The 41-year-old inmate was declared dead at 6:50 p.m. local time after receiving a lethal injection

Stock image of lethal injection with inmate in background
Stock image of lethal injection with inmate in background | Shutterstock

June 28, 2024 3:21pm

Updated: June 29, 2024 8:39pm

The southern state of Texas this week executed Ramiro Gonzales, a man sentenced to death for kidnapping, raping and shooting to death an 18-year-old woman in 2001.

The 41-year-old inmate was declared dead at 6:50 p.m. local time last Wednesday after receiving a lethal injection at the state penitentiary in Huntsville.

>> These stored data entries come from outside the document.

-- ==== Sys2Proof/Machine/Governor.lean ====
section
/-!
DEFINITION. Statistics flushes, ticks, RESCALE and step transactions (spec 03 R77 to R90; 11 R283 to R286).
-/

namespace Sys2Proof.Machine

/-! ## Statistics flushes (03 R77, R78) -/

def sat (w x : Nat) : Nat := min (2 ^ w - 1) x
def RecBits.putHist (w : RecBits) (i x : Nat) : RecBits := w.put (32 + i) 0 8 x
def RecBits.putMaxe (w : RecBits) (m : Option Int) : RecBits :=
  w.put 56 16 8 (match m with | none => 0x80 | some x => (BitVec.ofInt 8 x).toNat)
def maxO (a b : Option Int) : Option Int :=
  match a, b with
  | none, b => b | a, none => a | some x, some y => some (max x y)

/-- The update of R78 on a record, and what the entry keeps. -/
def flushInto (w : RecBits) (e : StatEnt) (hunit ovlim : Nat) : RecBits × StatEnt :=
  let u := 2 ^ hunit
  let w := (List.range 24).foldl (fun (w : RecBits) i => w.putHist i (sat 8 (w.hist i + e.bins.getD i 0 / u))) w
  let satn := sat 16 (w.satn + e.sat)
  let w := (((w.put 56 0 16 (sat 16 (w.samp + e.samp / u))).put 56 48 16 satn).put 56 32 16 (sat 16 (w.undn + e.und))).put 56 24 8 (sat 8 (w.nann + e.nan))
  let w := w.putMaxe (maxO w.maxe e.maxe)
  let w := if ovlim < satn then w.put 0 16 1 1 else w
  (w, { e with bins := e.bins.map (· % u), samp := e.samp % u, sat := 0, und := 0, nan := 0, maxe := none, clean := true
               reply := some (w.satn, w.over) })

/-- The entry that is to be flushed next: one to be evicted, whose reply comes before any other flush, else one with
something to send. -/
def nextFlush (k : Core) : Option StatEnt :=
  match k.stats.find? (fun e => e.evict) with
  | some e => if e.reply.isNone then some e else none
  | none => k.stats.find? fun e => !e.clean && e.reply.isNone
def modStat (k : Core) (e : StatEnt) (f : StatEnt → List StatEnt) : Core :=
  { k with stats := k.stats.flatMap fun x => if x.is e.ctx.asid e.handle ∧ x.evict = e.evict then f x else [x] }

/-- A GV operation of a task has written at a timestamp (07 R168, R170). -/
def TState.gvDone (t : TState) (mw : Nat) : TState := { t with mwts := max t.mwts mw, mwgv := max t.mwgv mw }
/-- Starts to count the timestamps of a GV operation's writes. -/
def State.clearHts (s : State) : State := { s with hts := 0 }

/-- A fault of a tick or of a GV access reaches its core at the next boundary, or the grid's record when the core no
longer runs the task (01 R20). -/
def pendOrRecord (s : State) (c : CoreId) (uid : Nat) (f : FaultRec) : State :=
  match (s.core c).task with
  | some t => if t.uid = uid then pendFault s c f else record
  | none => record
where
  record : State := match findTask s uid with | some t => gridCause s t.gid f.cls f.det f.einfo | none => s
/-- A GV operation of a task, resident or switched out, has written at a timestamp. -/
def gvOfTask (s : State) (uid mw : Nat) : State := modTask s uid (·.gvDone mw)

/-- STATS_FLUSH (03 R78): one entry of the running core goes to its record's home, in the context whose tasks stored. DESIGN
CHOICE (log 61): an entry whose record can no longer be reached, or whose handle no longer resolves, is dropped, and its task
takes class 20 detail 2, or class 11, at a boundary: class 4 is precise alone (16 Table 16.1). A tick of the context that waits
for the flush carries its timestamp too. -/
def execStatsFlush (s : State) : Res1 :=
  match nextFlush s.k with
  | none => .next s
  | some e =>
    let v : Gv := ⟨coreDie s.cur, e.ctx⟩
    let run : GOp State := do
      let (s, r) ← engage s.clearHts v.d v.ctx e.handle
      let (s, p) ← v.policy s r
      let (w, e') := flushInto r.w e (polHunit p) (polOvlim p)
      let s ← v.putRec s { r with w := w }
      let s := gvOfTask (s.modK fun k => modStat k e fun _ => [e']) e.uid s.hts
      pure { s with ticks := s.ticks.map fun t => if t.ctx.asid = v.ctx.asid && !t.done then { t with mw := max t.mw s.hts } else t }
    .next (match run with
      | .ok s => s
      | .error (.wait n) => s.noted n
      | .error (.bad n c d _ _) =>
        let c' := if c = 11 then 11 else 20
        let d' := if c = 11 then d else 2
        pendOrRecord ((s.noted n).modK fun k => modStat k e fun _ => []) s.cur e.uid ⟨c', d', 0, BitVec.ofNat 64 e.handle⟩)

/-- STATS_FLUSH_REPLY (03 R78): BASE and OVER as the record has them; an evicted entry goes. -/
def execStatsFlushReply (s : State) : Res1 :=
  match s.k.stats.find? (fun e => e.reply.isSome) with
  | none => .next s
  | some e => .next (s.modK fun k => modStat k e fun x =>
      if x.evict then [] else match x.reply with
        | some (n, o) => [{ x with base := n, recOver := o, reply := none }]
        | none => [x])

/-! ## The governor's rule for one record (03 R81 to R84) -/

/-- Elements of a histogram. -/
def RecBits.bins (w : RecBits) : List Nat := (List.range 24).map w.hist
/-- j of R81: the first bin whose running sum exceeds q times the whole. -/
def tailBin (h : List Nat) (tail : Nat) : Nat :=
  let s := h.foldl (· + ·) 0
  if s = 0 then 23
  else ((List.range 24).find? fun i => decide (s < (h.take (i + 1)).foldl (· + ·) 0 * 2 ^ (tail + 4))).getD 23

/-- Fields of a policy entry (03 Table 3.4). -/
structure Pol where
  (smax smin : Int) (nclean steplim h tail span5 span4 spanmx : Nat) (fe5 fmx fe4 loss : Bool)
  deriving DecidableEq, Repr
def Pol.of (p : BitVec 128) : Pol :=
  let n : Nat → Nat → Nat := fun lo len => p.toNat / 2 ^ lo % 2 ^ len
  { smax := polSmax p, smin := polSmin p, nclean := max 1 (n 24 8), steplim := n 20 4, h := n 16 4, tail := n 120 3, span5 := n 116 4
    span4 := n 112 4, spanmx := n 108 4, fe5 := p.getLsbD 107, fmx := p.getLsbD 106, fe4 := p.getLsbD 105, loss := polLoss p }

/-- Scale, format and CLEAN that R81 computes. -/
def r81 (w : RecBits) (p : Pol) : Int × Nat × Nat :=
  let j := tailBin w.bins p.tail
  let total := w.bins.foldl (· + ·) 0
  let span : Int := match w.maxe with | none => 0 | some m => if total = 0 then 0 else m - (w.binbase + j)
  let f := w.fmt
  let f := if f = 0 ∧ p.fe5 ∧ (p.span5 : Int) < span then 1
    else if f = 1 ∧ p.fe4 ∧ span ≤ p.span4 then 0
    else if f = 0 ∧ p.fmx ∧ span ≤ p.spanmx then 2
    else if f = 2 ∧ p.fe4 ∧ (p.spanmx : Int) < span then 0
    else f
  let s := w.sigma w.live
  let t : Int := match w.maxe with | none => s | some m => m - emaxf (recFmt f) + p.h
  let (s', clean) : Int × Nat :=
    if s < t then (s + min (t - s) p.steplim, 0)
    else if t < s then
      let c := min 255 (w.clean + 1)
      if p.nclean ≤ c then (s - min (s - t) p.steplim, 0) else (s, c)
    else (s, 0)
  let s' := max p.smin (min p.smax s')
  if w.frozen then (s, w.fmt, clean) else (s', f, clean)

/-- The loss-scale rule of R84: also whether the floor was met. DESIGN CHOICE (log 61): a sigma below SMIN, which the rule does
not name, is at the floor. -/
def r84 (w : RecBits) (p : Pol) (discarded : Bool) : Int × Nat × Bool :=
  let s := w.sigma w.live
  let keep : Int → Int := fun x => if w.frozen then s else x
  if w.satn != 0 || w.nann != 0 || discarded then
    if p.smin < s then (keep (max p.smin (s - p.steplim)), 0, false) else (s, w.clean, true)
  else
    let c := min p.nclean (w.clean + 1)
    if p.nclean ≤ c ∧ s < p.smax then (keep (min p.smax (s + p.steplim)), 0, false) else (s, c, false)

/-- Publication or deferral (03 R82); `free` says the next slot is unreferenced. -/
def publish (w : RecBits) (s' : Int) (f clean : Nat) (free : Bool) : RecBits :=
  if s' = w.sigma w.live ∧ f = w.fmt then w.put 0 32 8 clean
  else if free then
    let n := (w.live + 1) % 4
    ((((w.put 8 (16 * n) 16 ((BitVec.ofInt 8 s').toNat * 256 + f * 16)).put 0 26 2 n).put 0 0 4 f).put 0 48 16 (w.vnum + 1)).put 0 32 8 clean
  else w.put 0 12 4 (min 15 (w.f 0 12 4 + 1))

/-- Halving, recentring and clearing (03 R83). -/
def settle (w : RecBits) : RecBits :=
  let h := w.bins.map (· / 2)
  let base : Int := match w.maxe with
    | some m => if m - w.binbase < 16 ∨ 21 < m - w.binbase then max (-128) (m - 19) else w.binbase
    | none => w.binbase
  let h := if base = w.binbase then h
    else h.zipIdx.foldl (fun (acc : List Nat) x =>
      let i := (max 0 (min 23 (w.binbase + x.2 - base))).toNat
      acc.set i (sat 8 (acc.getD i 0 + x.1))) (List.replicate 24 0)
  let w := h.zipIdx.foldl (fun (w : RecBits) x => w.putHist x.2 x.1) w
  let w := w.put 0 40 8 (BitVec.ofInt 8 base).toNat
  (((((w.put 56 48 16 0).put 56 32 16 0).put 56 24 8 0).put 56 0 16 0).putMaxe none).put 0 16 1 0

/-- Statistics that make a record take part in a tick (03 R81). -/
def RecBits.stirred (w : RecBits) : Bool := w.auto && (w.samp != 0 || w.satn != 0 || w.nann != 0)
/-- Whether a record takes part in a tick: `closing` says its step set commits or aborts in it. -/
def takesPart (w : RecBits) (pol : BitVec 128) (closing : Bool) : Bool := w.stirred || (polLoss pol && closing)
/-- One record that takes part in a tick: the new record and whether the scale floor was met. -/
def governRec (w : RecBits) (pol : BitVec 128) (discarded free : Bool) : RecBits × Bool :=
  let p := Pol.of pol
  if p.loss then
    let (s', c, fl) := r84 w p discarded
    (settle (publish w s' w.fmt c free), fl)
  else
    let (s', f, c) := r81 w p
    (settle (publish w s' f c free), false)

Before the lethal injection, Gonzales used his final words to apologize to the family of the victim, Bridget Townsend, whose remains were not found until more than a year after she was reported missing from her home in Bandera County in January 2001.

"I can’t put into words the pain I have caused y’all, the hurt, what I took away that I cannot give back," Gonzales said just before his final breaths, according to a transcript created by the Texas Department of Criminal Justice

“I never stopped praying for all of you. I never stopped praying that you would forgive me and that one day I would have this opportunity to apologize. I owe all of you my life and I hope one day you will forgive me,” Gonzales said. “To all your family, I’m sorry.”

He then informed correctional authorities he was prepared to go through with the execution.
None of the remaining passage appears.